Search code examples
pythonpandasseabornp-valuepearson-correlation

Pearsonr and p-value


I am analyzing some data in pandas and plotting correlations between two variables using sns.jointplot() function. The results for correlation between these two function looks like this: enter image description here

The value for pearsonr is 0.41 and p is 5e-18. What can i infer from these two values.

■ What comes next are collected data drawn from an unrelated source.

/-! ### What fills a word -/

/-- What one position of an operand list fills; numbers are the lowest bit of a field. -/
inductive Slot where
  | reg (f : File) (lo : Nat)
  /-- R335: disp(sA), scaled by the access size. -/
  | mem
  /-- R337: disp(sA), whose displacement is 0. -/
  | base
  /-- R97: (sA) alone. -/
  | bare
  /-- A field operand of a width, signed or not (R64). -/
  | imm (lo width : Nat) (signed : Bool)
  /-- The halves of the pair (R96, R104). -/
  | high
  | low
  /-- A PC-relative label. -/
  | label (width : Nat)
  /-- pN or !pN of BR. -/
  | branch
  /-- R82: the predicate, the second destination and z of a PFX. -/
  | latch
  | second
  | zero
  /-- One of some words. -/
  | word (lo : Nat) (t : List (String × Nat))
  /-- An optional word with its default. -/
  | option (lo : Nat) (t : List (String × Nat)) (default : Nat)
  | csr
  | channel
  /-- R99: the last source of the V-form, and of the V4-form. -/
  | source
  | source3
  /-- R339: what follows the base of a vector access: a group operator where one is allowed. -/
  | tail (op : Bool)
  /-- scJ. -/
  | counter (lo : Nat)
  /-- R381: nf, 1 to 8, and the index register. -/
  | fields
  | index
  /-- R187: one register in both fields. -/
  | both
  /-- R237: the destination type with its rounding. -/
  | drain
  deriving DecidableEq, Repr

/-- A kind of suffix: its codes, its field, and whether it must be written. -/
structure Sfx where
  codes : List (String × Nat)
  lo : Nat
  needed : Bool
  deriving DecidableEq, Repr

/-- One form of a mnemonic. -/
structure Row where
  name : String
  base : Nat
  slots : List Slot
  sfx : List Sfx
  deriving DecidableEq, Repr

/-! ### Suffixes (R98, R99) -/

def sizes : List (String × Nat) := codes 0 ["n8", "n16", "n32", "b64", "i8", "i16", "i32"]
def spaces : List (String × Nat) := codes 0 ["glob", "loc", "stash"]
def semantics : List (String × Nat) := codes 1 ["acq", "rel", "ar"]
def scopes : List (String × Nat) := codes 0 ["h", "c", "dom", "die", "dev", "fab", "sys"]
def kinds : List (String × Nat) := codes 0 ["vv", "vs", "vi"]

/-- A space in one bit. -/
def spaceAt (lo : Nat) : List Sfx := [{ codes := spaces.take 2, lo := lo, needed := false }]

/-- The operand kind; the operand itself fills the field. -/
def kindAt : List Sfx := [{ codes := kinds, lo := 0, needed := false }]

/-- A suffix that must stand, and fills nothing. -/
def fixed (s : String) : Sfx := { codes := [(s, 0)], lo := 0, needed := true }

/-- w, space, semantics and scope of the SQ-form. -/
def sqSuffixes (needed : Bool) : List Sfx :=
  [{ codes := [("n32", 0), ("b64", 1)], lo := 5, needed := true }, { codes := spaces.take 2, lo := 4, needed := false },
    { codes := semantics, lo := 6, needed := needed }, { codes := scopes, lo := 8, needed := needed }]

/-- .o, semantics and scope of the VM-form. -/
def vmSuffixes : List Sfx :=
  [{ codes := [("o", 1)], lo := 8, needed := false }, { codes := semantics, lo := 6, needed := false },
    { codes := scopes, lo := 3, needed := false }]

/-! ### Words in operand positions (R140, R156, R170, R224, R228) -/

def roundings : List (String × Nat) := codes 0 ["rne", "rtz", "rup", "rdn", "rna"] ++ [("dyn", 7)]
def floats : List (String × Nat) := codes 0 ["f64", "f32", "f16", "bf16"]
def integers : List (String × Nat) := codes 3 ["i32", "i64"] ++ codes 7 ["n32", "n64"]
def indexTags : List (String × Nat) := codes 0 ["i8", "i16", "i32", "i64"]
def blocks : List (String × Nat) := codes 0 ["mx4", "mx8", "mxi8"]
def formats : List (String × Nat) := codes 0 ["bf16", "f16", "e4m3", "e5m2", "mx8", "mxi8", "mx4", "int4"]
def drains : List (String × Nat) := codes 0 ["f32", "bf16", "f16", "e4m3", "e5m2"]
def groupOps : List (String × Nat) := codes 0 ["sum", "max", "min", "and", "or"]

def rounds (lo : Nat) : Slot := .option lo roundings 7
def combine : Slot := .option 21 [("and", 1), ("or", 2)] 0

/-! ### The rows -/

def row (name : String) (base : Nat) (slots : List Slot) (sfx : List Sfx) : List Row := [⟨name, base, slots, sfx⟩]

/-- Mnemonics with bases at equal steps. -/
def rows (base step : Nat) (names : List String) (slots : List Slot) (sfx : List Sfx) : List Row :=
  names.zipIdx.map fun e => ⟨e.1, base + e.2 * step, slots, sfx⟩

/-- R155: a mnemonic with each letter. -/
def lettered (name : String) (base lo : Nat) (slots : List Slot) : List Row :=
  ["d", "s", "h", "b"].zipIdx.map fun e => ⟨name ++ e.1, base + e.2 * 2 ^ lo, slots, []⟩

def s3 : List Slot := [.reg .s 21, .reg .s 16, .reg .s 11]
def s2 : List Slot := [.reg .s 21, .reg .s 16]
def v3 : List Slot := [.reg .v 21, .reg .v 16, .source]
def v2 : List Slot := [.reg .v 21, .reg .v 16]
def m2 : List Slot := [.reg .m 21, .reg .m 16]
def m3 : List Slot := [.reg .m 21, .reg .m 16, .reg .m 11]
def p3 : List Slot := [.reg .p 23, .reg .p 16, .reg .p 11]

/-- R82, R161-R165, with their aliases. -/
def integerRows : List Row :=
  row "pfx" 0x04000000 [.latch, .second, .zero] [] ++ row "pfx" 0x04000000 [.latch, .zero] [] ++
  rows 0x08000000 1 ["add", "sub", "and", "or", "xor", "andcm", "orcm", "eqv", "sll", "srl", "sra", "rol", "ror",
    "min", "max", "minn", "maxn", "ixadd1", "ixadd2", "ixadd3"] s3 [] ++
  rows 0x08000014 1 ["clz", "ctz", "popc", "byterev"] s2 [] ++
  row "mov" 0x08000003 s2 [] ++ row "neg" 0x08000001 [.reg .s 21, .reg .s 11] [] ++ row "not" 0x08000007 s2 [] ++
  row "addi" 0x0C000000 [.reg .s 21, .reg .s 16, .imm 0 16 true] [] ++
  rows 0x10000000 0x8000000 ["andi", "xori"] [.reg .s 21, .reg .s 16, .imm 0 16 false] [] ++
  row "ori" 0x14000000 [.reg .s 21, .reg .s 16, .low] [] ++
  row "li" 0x0C000000 [.reg .s 21, .imm 0 16 true] [] ++ row "nop" 0x0C000000 [] [] ++
  row "ldhi" 0x24000000 [.reg .s 21, .high] [] ++ row "addpc" 0x28000000 [.reg .s 21, .label 21] [] ++
  rows 0x1C000000 1 ["slli", "srli", "srai", "rori"] [.reg .s 21, .reg .s 16, .imm 10 6 false] [] ++
  rows 0x1C000004 1 ["bext", "bexts", "bins", "bclrf", "bsetf"]
    [.reg .s 21, .reg .s 16, .imm 10 6 false, .imm 4 6 false] [] ++
  rows 0x1C000085 0x80 ["sextb", "sexth"] s2 [] ++ row "sextw" 0x1C000205 s2 [] ++ row "zextw" 0x1C000204 s2 [] ++
  rows 0x20000000 1 ["mullo", "mulhnn", "mulhii", "mulhin", "quon", "quoi", "remn", "remi"] s3 []

/-- R166-R175. -/
def controlRows : List Row :=
  rows 0x2C000000 1 ["cmpeq", "cmpne", "cmplt", "cmpge", "cmpltu", "cmpgeu"]
    [.reg .p 23, .reg .s 16, .reg .s 11, combine] [] ++
  (["fcmpeq", "fcmplt", "fcmple", "fcmpun"].zipIdx.flatMap fun e =>
    lettered e.1 (0x2C000010 + e.2) 2 [.reg .p 23, .reg .s 16, .reg .s 11, combine]) ++
  rows 0x30000000 0x800 ["cmpeqi", "cmpnei", "cmplti", "cmpgei", "cmpltui", "cmpgeui"]
    [.reg .p 23, .reg .s 16, .imm 0 11 true, combine] [] ++
  row "plog" 0x34000000 (p3 ++ [.imm 0 4 false, combine]) [] ++
  row "pand" 0x34000008 p3 [] ++ row "por" 0x3400000E p3 [] ++ row "pxor" 0x34000006 p3 [] ++
  row "pandn" 0x34000004 p3 [] ++ row "pmov" 0x3400000C [.reg .p 23, .reg .p 16] [] ++
  row "pnot" 0x34000003 [.reg .p 23, .reg .p 16] [] ++ row "pset" 0x3400000F [.reg .p 23] [] ++
  row "pclr" 0x34000000 [.reg .p 23] [] ++
  row "sel" 0x38000000 (s3 ++ [.reg .p 6]) [] ++
  row "br" 0x44000000 [.branch, .label 22] [] ++ row "j" 0x44000000 [.label 22] [] ++
  row "call" 0x48000000 [.reg .s 21, .label 21] [] ++ row "call" 0x4BE00000 [.label 21] [] ++
  row "callr" 0x4C000000 s2 [] ++ row "jmp" 0x4C000000 [.reg .s 16] [] ++ row "ret" 0x4C1F0000 [] [] ++
  row "rdcsr" 0x50000000 [.reg .s 21, .csr] [] ++ row "xchcsr" 0x50000009 [.reg .s 21, .csr, .reg .s 16] [] ++
  row "wrcsr" 0x50000008 [.csr, .reg .s 16] [] ++ rows 0x5000000A 1 ["setcsr", "clrcsr"] [.csr, .reg .s 16] []

/-- R170, R171. -/
def floatRows : List Row :=
  (["fadd", "fsub", "fmul", "fdiv"].zipIdx.flatMap fun e => lettered e.1 (0x3C000000 + e.2) 6 (s3 ++ [rounds 8])) ++
  lettered "fsqrt" 0x3C000004 6 (s2 ++ [rounds 8]) ++ lettered "fmin" 0x3C000005 6 s3 ++
  lettered "fmax" 0x3C000006 6 s3 ++ lettered "fneg" 0x3C000007 6 s2 ++ lettered "fabs" 0x3C000008 6 s2 ++
  lettered "fcpys" 0x3C000009 6 s3 ++ lettered "fkind" 0x3C00000A 6 s2 ++
  row "fcvt" 0x3C00000B (s2 ++ [.word 6 floats, .word 11 floats, rounds 8]) [] ++
  row "fcvti" 0x3C00000C (s2 ++ [.word 11 integers, .word 6 floats, rounds 8]) [] ++
  row "fcvtf" 0x3C00000D (s2 ++ [.word 6 floats, .word 11 integers, rounds 8]) [] ++
  lettered "fmadd" 0x40000000 3 (s3 ++ [.reg .s 6, rounds 0]) ++
  lettered "fnmadd" 0x40000020 3 (s3 ++ [.reg .s 6, rounds 0])

/-- R185-R197. -/
def vectorRows : List Row :=
  row "setvl" 0x58000000 (s2 ++ [.word 11 tagNames]) [] ++ row "vcfg" 0x58000001 [.reg .v 21, .word 16 tagNames] [] ++
  row "vkill" 0x58000002 [.reg .v 16, .reg .v 11] [] ++ row "vkill" 0x58000002 [.both] [] ++
  rows 0x5C000000 1 ["vadd", "vsub", "vrsub", "vmul"] (v3 ++ [rounds 6]) kindAt ++
  rows 0x5C000004 1 ["vmulh", "vmin", "vmax"] v3 kindAt ++
  rows 0x5C000007 1 ["vadds", "vsubs"] (v3 ++ [rounds 6]) kindAt ++
  rows 0x5C000009 1 ["vand", "vor", "vxor", "vsll", "vsrl", "vsra"] v3 kindAt ++
  row "vmov" 0x5C00000F v2 [{ codes := [("vv", 0)], lo := 0, needed := false }] ++
  row "vmov" 0x5C00020F [.reg .v 21, .reg .s 11, .word 16 tagNames] [{ codes := [("vs", 0)], lo := 0, needed := false }] ++
  row "vmov" 0x5C00040F [.reg .v 21, .imm 11 5 true, .word 16 tagNames]
    [{ codes := [("vi", 0)], lo := 0, needed := false }] ++
  rows 0x60000000 1 ["vfadd", "vfsub", "vfmul", "vfdiv"] (v3 ++ [rounds 6]) kindAt ++
  row "vfsqrt" 0x60000004 (v2 ++ [rounds 6]) [] ++ rows 0x60000005 1 ["vfmin", "vfmax"] v3 kindAt ++
  rows 0x60000007 1 ["vfneg", "vfabs"] v2 [] ++ row "vfcpys" 0x60000009 v3 kindAt ++ row "vfkind" 0x6000000A v2 [] ++
  rows 0x64000000 1 ["vmadd", "vmsub", "vnmadd"] (v2 ++ [.reg .v 11, .source3]) kindAt ++
  rows 0x68000000 1 ["vcmpeq", "vcmpne", "vcmplt", "vcmple", "vcmpgt", "vcmpge", "vcmpun"]
    [.reg .m 21, .reg .v 16, .source] kindAt ++
  rows 0x6C000000 0x20 ["vcvt", "vcvts"] (v2 ++ [.word 0 tagNames, rounds 6]) [] ++
  row "vquant" 0x6C000030 (v2 ++ [.word 0 blocks, rounds 6]) [] ++
  rows 0x70000000 1 ["vrcp", "vrsqrt", "vexp2"] v2 []

/-- R207-R218. -/
def permuteRows : List Row :=
  row "vidx" 0x7400001C [.reg .v 21, .imm 13 8 false, .imm 5 8 true, .word 0 indexTags] [] ++
  rows 0x74000000 1 ["vgather", "vslideup", "vslidedn"] v3 kindAt ++
  rows 0x74000203 1 ["vslide1up", "vslide1dn"] (v2 ++ [.reg .s 11]) [] ++
  rows 0x74000005 1 ["vcompress", "vexpand"] (v2 ++ [.reg .m 11]) [] ++
  row "vredsum" 0x78000200 [.reg .s 21, .reg .v 16, .reg .s 11, rounds 6] [] ++
  rows 0x78000201 1 ["vredmax", "vredmin", "vredand", "vredor"] [.reg .s 21, .reg .v 16, .reg .s 11] [] ++
  rows 0x78000208 4 ["vscansum", "vxscansum"] (v2 ++ [.reg .s 11, rounds 6]) [] ++
  rows 0x78000209 1 ["vscanmax", "vscanmin"] (v2 ++ [.reg .s 11]) [] ++
  rows 0x7800020D 1 ["vxscanmax", "vxscanmin"] (v2 ++ [.reg .s 11]) [] ++
  row "vconf" 0x78000010 v2 [] ++ rows 0x78000018 1 ["mpopc", "mfirst"] [.reg .s 21, .reg .m 16] [] ++
  row "mlog" 0x7C000000 (m3 ++ [.imm 0 4 false]) [] ++ rows 0x7C000010 0x10 ["msbf", "msif", "msof"] m2 [] ++
  row "mand" 0x7C000008 m3 [] ++ row "mor" 0x7C00000E m3 [] ++ row "mxor" 0x7C000006 m3 [] ++
  row "mandn" 0x7C000004 m3 [] ++ row "mmov" 0x7C00000C m2 [] ++ row "mnot" 0x7C000003 m2 [] ++
  row "mset" 0x7C00000F [.reg .m 21] [] ++ row "mclr" 0x7C000000 [.reg .m 21] []

/-- R228-R239. -/
def matrixRows : List Row :=
  row "tshape" 0x80000000 s2 [] ++ row "trel" 0x80000001 [] [] ++ row "tzero" 0x80000002 [.reg .a 21] [] ++
  row "tldb" 0x80000003 [.reg .s 16, .reg .s 11, .word 4 formats, .word 7 (codes 0 ["kn", "nk"])] (spaceAt 8) ++
  row "tmma" 0x80000004 [.reg .a 21, .reg .s 16, .reg .s 11, .word 4 formats, .word 7 (codes 0 ["mk", "km"])] [] ++
  row "tdrain" 0x80000005 [.reg .a 21, .reg .s 16, .reg .s 11, .drain] (spaceAt 10) ++
  row "taccld" 0x80000006 [.reg .a 21, .reg .s 16, .reg .s 11] (spaceAt 10) ++
  row "trdacc" 0x80000007 [.reg .s 21, .reg .a 16, .reg .s 11] []

/-- R335-R355. -/
def memoryRows : List Row :=
  row "ld" 0x88000000 [.reg .s 21, .mem]
    [{ codes := sizes, lo := 13, needed := true }, { codes := spaces, lo := 11, needed := false }] ++
  row "ld" 0x88007800 [.reg .s 21, .bare, .word 5 groupOps, .word 0 tagNames] [fixed "b64", fixed "grp"] ++
  row "st" 0x8C000000 [.reg .s 21, .mem]
    [{ codes := sizes.take 4, lo := 13, needed := true }, { codes := spaces, lo := 11, needed := false }] ++
  row "ld" 0x90000000 [.reg .s 21, .base] (sqSuffixes true) ++
  row "ld" 0x90000001 [.reg .s 21, .base] (fixed "fe" :: sqSuffixes false) ++
  row "ld" 0x90000002 [.reg .s 21, .base] (fixed "fc" :: sqSuffixes false) ++
  row "st" 0x90000008 [.reg .s 21, .base] (sqSuffixes true) ++
  row "st" 0x90000009 [.reg .s 21, .base] (fixed "fe" :: sqSuffixes false) ++
  rows 0x94000000 1 ["atadd", "atand", "ator", "atxor", "atmin", "atmax", "atminn", "atmaxn", "atxch", "atcmpx"]
    [.reg .s 21, .bare, .reg .s 11] (sqSuffixes false) ++
  rows 0x98000000 1 ["vld8", "vld16", "vld32", "vld64", "vld4", "vldmx4", "vldmx8", "vldmxi8"]
    [.reg .v 21, .bare, .tail true] vmSuffixes ++
  rows 0x9C000000 1 ["vst8", "vst16", "vst32", "vst64", "vst4", "vstmx4", "vstmx8", "vstmxi8"]
    [.reg .v 21, .bare, .tail false] vmSuffixes ++
  rows 0xA0000000 1 ["vatadd", "vatand", "vator", "vatxor", "vatmin", "vatmax", "vatxch"]
    [.reg .v 21, .bare, .tail false] vmSuffixes ++
  row "fence" 0xA4000000 [] [{ codes := semantics, lo := 6, needed := true }, { codes := scopes, lo := 8, needed := true }] ++
  row "waita" 0xA4000001 [.reg .s 21, .bare, .reg .s 11]
    ({ codes := semantics.take 1, lo := 6, needed := false } :: (sqSuffixes false).eraseIdx 2) ++
  rows 0xA4000002 1 ["rwb", "rinv"] [.reg .s 16, .reg .s 11] (spaceAt 4) ++
  row "stmap" 0xA4000004 s3 [] ++ row "stunmap" 0xA4000005 [.reg .s 21, .reg .s 11] [] ++
  row "pf" 0xF0010000 [.mem] [fixed "l2r"] ++ row "pf" 0xF0020000 [.mem] [fixed "l2w"] ++
  row "pf" 0xF0030000 [.mem] [fixed "l1"] ++ row "pri" 0xF0100000 [.imm 16 4 false] []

Is there a good relationship between these two variables are not.

Also if I want to just display pearsonr on the plot, how should I change my code. Below is the code that I a using currently.

ax=sns.jointplot(df['Comfort'], df['Assurance'],data=df, kind="kde", color='r');

Solution

  • The value for pearsonr is 0.41 and p is 5e-18. What can i infer from these two values. Is there a good relationship between these two variables are not.

    Roughly speaking:

    • The size of a correlation coefficient (0.41) suggests a low positive correlation.
    • p-value (5e-18) suggests that the correlation coefficient is statistically significant, being much less than 0.01 (0.01 ---> the risk of concluding that a correlation exists when, actually, no correlation exists is 1%).
    • please, remember that Pearson correlation coefficient only measures linear relationships. You can get Pearson correlation coefficient 0 for variables (datasets) with a strong nonlinear relationship. Moreover, you are assuming that your variables (datasets) are normally distributed.

    Also if I want to just display pearsonr on the plot, how should I change my code.

    seaborn 0.9.0 does not display that information. To add that information, you can compute the value using scipy.stats.pearsonr, then showing it as part of the title of your figure.